Luego está el Restaurante Chantilly, que debió estar por el centro. Al inicio,
aparece el anuncio de Princeton Institute como el colegio donde estudiaron las
muchachas. No se identifica el banco donde trabaja el padre de Leonor pero
muestran las características de otros tiempos cuando no eran necesarias las
grandes vidrieras de protección y todo se realizaba a través de gigantescas máquinas calculadoras. Igualmente, hay una secuencia filmada en el Lago de
Chapultepec. Esto forma parte del valor documental de la película.
Vista ahora a sesenta años de su
filmación con la perspectiva del tiempo y con la variación del espacio en que
se encontraba confinada la película, se nota que el interés no disminuye: la
atracción sensiblera del melodrama permanece y se puede sufrir o reír con los personajes.
Aunque la tradición del quince años persiste (y hasta da lugar a exposiciones espectaculares promoviendo ventas), ya no es tan rígida ni obligatoria como en otros años: se han
permutado viajes o regalos en lugar de la realización de fiesta.

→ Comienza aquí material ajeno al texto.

-- ==== Sys2Proof/Machine/Gmu.lean ====
section
/-! DEFINITION. The Gaussian message unit: records, the request queue, the checks and the arithmetic (R82, R202 to R220). -/

namespace Sys2Proof.Machine

/-! ### Records (R202 to R204) -/

/-- A record's place with its two header words. -/
structure Rec where
  loc : Loc
  w0  : Word
  w1  : Word
  deriving DecidableEq, Repr

/-- DA. -/
def Rec.da (r : Rec) : Nat := bits r.w1 15 12
/-- DB. -/
def Rec.db (r : Rec) : Nat := bits r.w1 11 8
/-- n. -/
def Rec.n (r : Rec) : Nat := r.da + r.db
/-- FMT: FP64. -/
def Rec.wide (r : Rec) : Bool := wbit r.w1 7
/-- Bytes of an element. -/
def Rec.es (r : Rec) : Nat := if r.wide then 8 else 4
/-- The record's format. -/
def Rec.fmt (r : Rec) : Fmt := if r.wide then fp64 else fp32
/-- STATUS. -/
def Rec.status (r : Rec) : Nat := bits r.w1 6 5
/-- Whether the record contributes nothing: empty or skipped. -/
def Rec.void (r : Rec) : Bool := r.status == 0 || r.status == 2
/-- Elements of the payload of a message of dimension n. -/
def payloadCount (n : Nat) : Nat := n + n * (n + 1) / 2
/-- Size in bytes. -/
def Rec.size (r : Rec) : Nat := 16 + payloadCount r.n * r.es
/-- R202: whether the header is well formed. -/
def Rec.ok (r : Rec) : Bool :=
  decide (1 ≤ r.da) && decide (r.da ≤ 8) && decide (r.db ≤ 8) && !wbit r.w0 15 && bits r.w1 4 0 == 0

/-- R203: the payload index of Λ[i][j], either triangle. -/
def lamAt (n i j : Nat) : Nat := if j ≤ i then n + i * (i + 1) / 2 + j else n + j * (j + 1) / 2 + i

/-- The record at a place. -/
def State.recAt (s : State) (l : Loc) : Rec :=
  { loc := l, w0 := wordOf (s.readNat l 8), w1 := wordOf (s.readNat (l.plus 8) 8) }

/-- The codes of a record's payload. -/
def State.payload (s : State) (r : Rec) : List Nat :=
  (List.range (payloadCount r.n)).map (fun e => s.readNat (r.loc.plus (16 + e * r.es)) r.es)

/-- A header word 1 with another STATUS. -/
def withStatus (w1 : Word) (st : Nat) : Word := wordOf (w1.toNat - bits w1 6 5 * 32 + st * 32)

/-- A record written whole: header and payload. -/
def State.putRec (s : State) (l : Loc) (w0 w1 : Word) (es : Nat) (cs : List Nat) : State :=
  s.write l (bytesOf 8 w0.toNat ++ bytesOf 8 w1.toNat ++ cs.flatMap (bytesOf es))

/-- Only the byte that holds STATUS written. -/
def State.putStatus (s : State) (r : Rec) (st : Nat) : State :=
  s.writeNat (r.loc.plus 8) 1 ((withStatus r.w1 st).toNat % 256)

/-- R204: the place of `n` bytes of a record: A or C of the issuing core, below capacity. -/
def State.recPlace (s : State) (c : Nat) (va : Word) (n : Nat) : Option Loc :=
  match (if inSelf va then selfPlace va else none) with
  | some (b, off) => if b ≠ 1 ∧ off + n ≤ s.spcap c b * 64 then some { sp := .buf c b, off := off } else none
  | none => none

/-! ### Arithmetic (R208) -/

/-- A value in a format: rounded to nearest even. -/
def Fmt.near (f : Fmt) (x : Fv) : Fv := f.decode (f.rne x)
/-- x·y + z with one rounding. -/
def Fmt.fma (f : Fmt) (x y z : Fv) : Fv := f.near (sumF 0 [(mulF x y).1, z]).1
/-- One rounded addition. -/
def Fmt.plus (f : Fmt) (x y : Fv) : Fv := f.near (sumF 0 [x, y]).1
/-- One correctly rounded division. -/
def Fmt.quotient (f : Fmt) (x y : Fv) : Fv := f.near (divF x y).1
/-- +0. -/
def fvZero : Fv := .fin false 0 0
/-- 1. -/
def fvOne : Fv := .fin false 1 0

/-- Element `i` of a vector of values. -/
def nthF (l : List Fv) (i : Nat) : Fv := l.getD i fvZero
/-- Element `(i, j)` of a matrix held by rows. -/
def nthM (m : List (List Fv)) (i j : Nat) : Fv := nthF (m.getD i []) j

/-! ### The factorisation (R210, R211) -/

/-- GMC.MODE. -/
def gmcMode (w : Word) : Nat := bits w 1 0
/-- GMC.EPS. -/
def gmcEps (w : Word) : Nat := bits w 13 8
/-- GMC.RHO. -/
def gmcRho (w : Word) : Int := toSigned 8 (bits w 23 16)

/-- The greatest magnitude of the diagonal; a NaN stays one. -/
def diagMax (l : List Fv) : Fv :=
  l.foldl (fun a x => if a.isNan || x.isNan then .nan false else if cmpF a x.abs < 0 then x.abs else a) fvZero

/-- τ (R211). -/
def pivotTau (f : Fmt) (gmc : Word) (diag : List Fv) : Fv := f.near ((diagMax diag).scale (-(gmcEps gmc : Int)))

/-- R211: a singular pivot. -/
def singular (tau p : Fv) : Bool := p.isNan || tau.isNan || decide (cmpF p tau ≤ 0)

/-- A factor in the making: the rows of L and the pivots. -/
structure Factor where
  l : List (List Fv)
  d : List Fv
  deriving DecidableEq, Repr

/-- Row `k` of W and L, from the rows before it. -/
def factorRow (f : Fmt) (b : List (List Fv)) (x : Factor) (k : Nat) : List Fv × List Fv :=
  (List.range k).foldl (fun a j =>
    let w := (List.range j).foldl (fun w m => f.fma (nthF a.1 m).neg (nthM x.l j m) w) (nthM b k j)
    (a.1 ++ [w], a.2 ++ [f.quotient w (nthF x.d j)])) ([], [])

/-- The rows from `k` on, or the index of a singular pivot. -/
def factorGo (f : Fmt) (b : List (List Fv)) (tau : Fv) : List Nat → Factor → Factor ⊕ Nat
  | [], x => .inl x
  | k :: ks, x =>
    match factorRow f b x k with
    | (w, l) =>
      let p := (List.range k).foldl (fun p m => f.fma (nthF w m).neg (nthF l m) p) (nthM b k k)
      if singular tau p then .inr k else factorGo f b tau ks { l := x.l ++ [l], d := x.d ++ [p] }

/-- The diagonal of a lower triangle held by rows. -/
def diagOf (b : List (List Fv)) : List Fv := (List.range b.length).map (fun k => nthM b k k)

/-- One attempt. -/
def factorTry (f : Fmt) (gmc : Word) (b : List (List Fv)) : Factor ⊕ Nat :=
  factorGo f b (pivotTau f gmc (diagOf b)) (List.range b.length) { l := [], d := [] }

/-- R211: 2^RHO added to the diagonal of the working copy. -/
def regularised (f : Fmt) (gmc : Word) (b : List (List Fv)) : List (List Fv) :=
  (List.range b.length).map (fun k => (List.range (k + 1)).map (fun j =>
    if j = k then f.plus (nthM b k k) (.fin false 1 (gmcRho gmc)) else nthM b k j))

/-- What the factorisation comes to: a factor and whether it was regularised, a trap's EINFO, or a skip. -/
inductive Pivots | ok (x : Factor) (reg : Bool) | trap (einfo : Nat) | skip
  deriving DecidableEq, Repr

/-- R211. -/
def factor (f : Fmt) (gmc : Word) (b : List (List Fv)) : Pivots :=
  match factorTry f gmc b with
  | .inl x => .ok x false
  | .inr k =>
    match gmcMode gmc with
    | 1 =>
      (match factorTry f gmc (regularised f gmc b) with
       | .inl x => .ok x true
       | .inr j => .trap (256 + j))
    | 2 => .skip
    | _ => .trap k

/-- L⁻¹ applied to a vector. -/
def forward (f : Fmt) (x : Factor) (v : List Fv) : List Fv :=
  (List.range v.length).foldl (fun y k =>
    y ++ [(List.range k).foldl (fun t m => f.fma (nthM x.l k m).neg (nthF y m) t) (nthF v k)]) []

/-- R210: η' and Λ' of the kept part, from the payload's values. -/
def schur (f : Fmt) (da db : Nat) (v : List Fv) (x : Factor) : List Fv :=
  let n := da + db
  let y := forward f x ((List.range db).map (fun k => nthF v (da + k)))
  let cols := (List.range da).map (fun i => forward f x ((List.range db).map (fun k => nthF v (lamAt n (da + k) i))))
  let z := cols.map (fun col => (List.range db).map (fun k => f.quotient (nthF col k) (nthF x.d k)))
  (List.range da).map (fun i =>
    (List.range db).foldl (fun t k => f.fma (nthM z i k).neg (nthF y k) t) (nthF v i)) ++
  (List.range da).flatMap (fun i => (List.range (i + 1)).map (fun j =>
    (List.range db).foldl (fun t k => f.fma (nthM z i k).neg (nthM cols j k) t) (nthF v (lamAt n i j))))

/-- R212: μ, from the last element down; the list built so far starts at element `k + 1`. -/
def backward (f : Fmt) (n : Nat) (x : Factor) (z : List Fv) : List Fv :=
  (List.range n).foldl (fun mu r =>
    let k := n - 1 - r
    (List.range r).foldl (fun t q => f.fma (nthM x.l (k + 1 + q) k).neg (nthF mu q) t) (f.quotient (nthF z k) (nthF x.d k)) :: mu) []

/-- R212: σ[i]: column `i` of L⁻¹, weighted. -/
def variance (f : Fmt) (n : Nat) (x : Factor) (i : Nat) : Fv :=
  ((List.range (n - i)).foldl (fun (a : List Fv × Fv) q =>
    let k := i + q
    let v := if q = 0 then fvOne
             else ((List.range q).foldl (fun t m => f.fma (nthM x.l k (i + m)) (nthF a.1 m) t) fvZero).neg
    (a.1 ++ [v], f.fma (f.quotient v (nthF x.d k)) v a.2)) ([], fvZero)).2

Alfredo B. Crevenna, el director de Quinceañera, seguiría adelante con estos
melodramas familiares, basándose en telenovelas o explotando las fórmulas
exitosas. Por tal motivo, en 1959 filmaría Gutierritos,
Chicas casaderas y Senda prohibida. Al
año siguiente, la esplendorosa Teresa
y Azahares rojos, película denostada
por su actor estelar Francisco Rabal. En 1961, aunque situada en tiempos de
hacendados feudales, el melodrama Sol en
llamas. Volvería de lleno al género con otra joya que puede equipararse en
intención de moralidad con la cinta que estamos tratando y que marcaría, por
desgracia, su decadencia en cuanto al dominio técnico, limpio y cuidadoso de su
narración fílmica: Los novios de mis
hijas (1964).
El tema se trató en otras películas: José Estrada, al narrar
las tribulaciones del mesero Hermodio (Héctor Suárez) en Para servir a usted (1970), lo mostraba dando un servicio en un
quince años. El mismo realizador mostró otra fiesta de quinceañera en un
edificio de departamentos en la extraordinaria La pachanga (1981) donde la alternaba con un velorio. Curiosamente,
un año después de la filmación de Quinceañera
se realizó la coproducción entre Cuba y México, Cuba baila (Julio García Espinosa, 1959), filmada un año después de
Quinceañera donde una madre quería
celebrar los quince años de su hija ante la imposibilidad económica de su
marido, empleado público: fue la primera cinta luego de la revolución castrista
que quiso criticar los anhelos de la pequeña burguesía, donde la madre no queda
conforme a pesar de los sacrificios realizados. Esta trama recuerda a los
hechos que ocurrían al personaje de Leonor en la película que he comentado.
Ningún crítico chistó ni se molestó, quizás porque era una visión “revolucionaria”.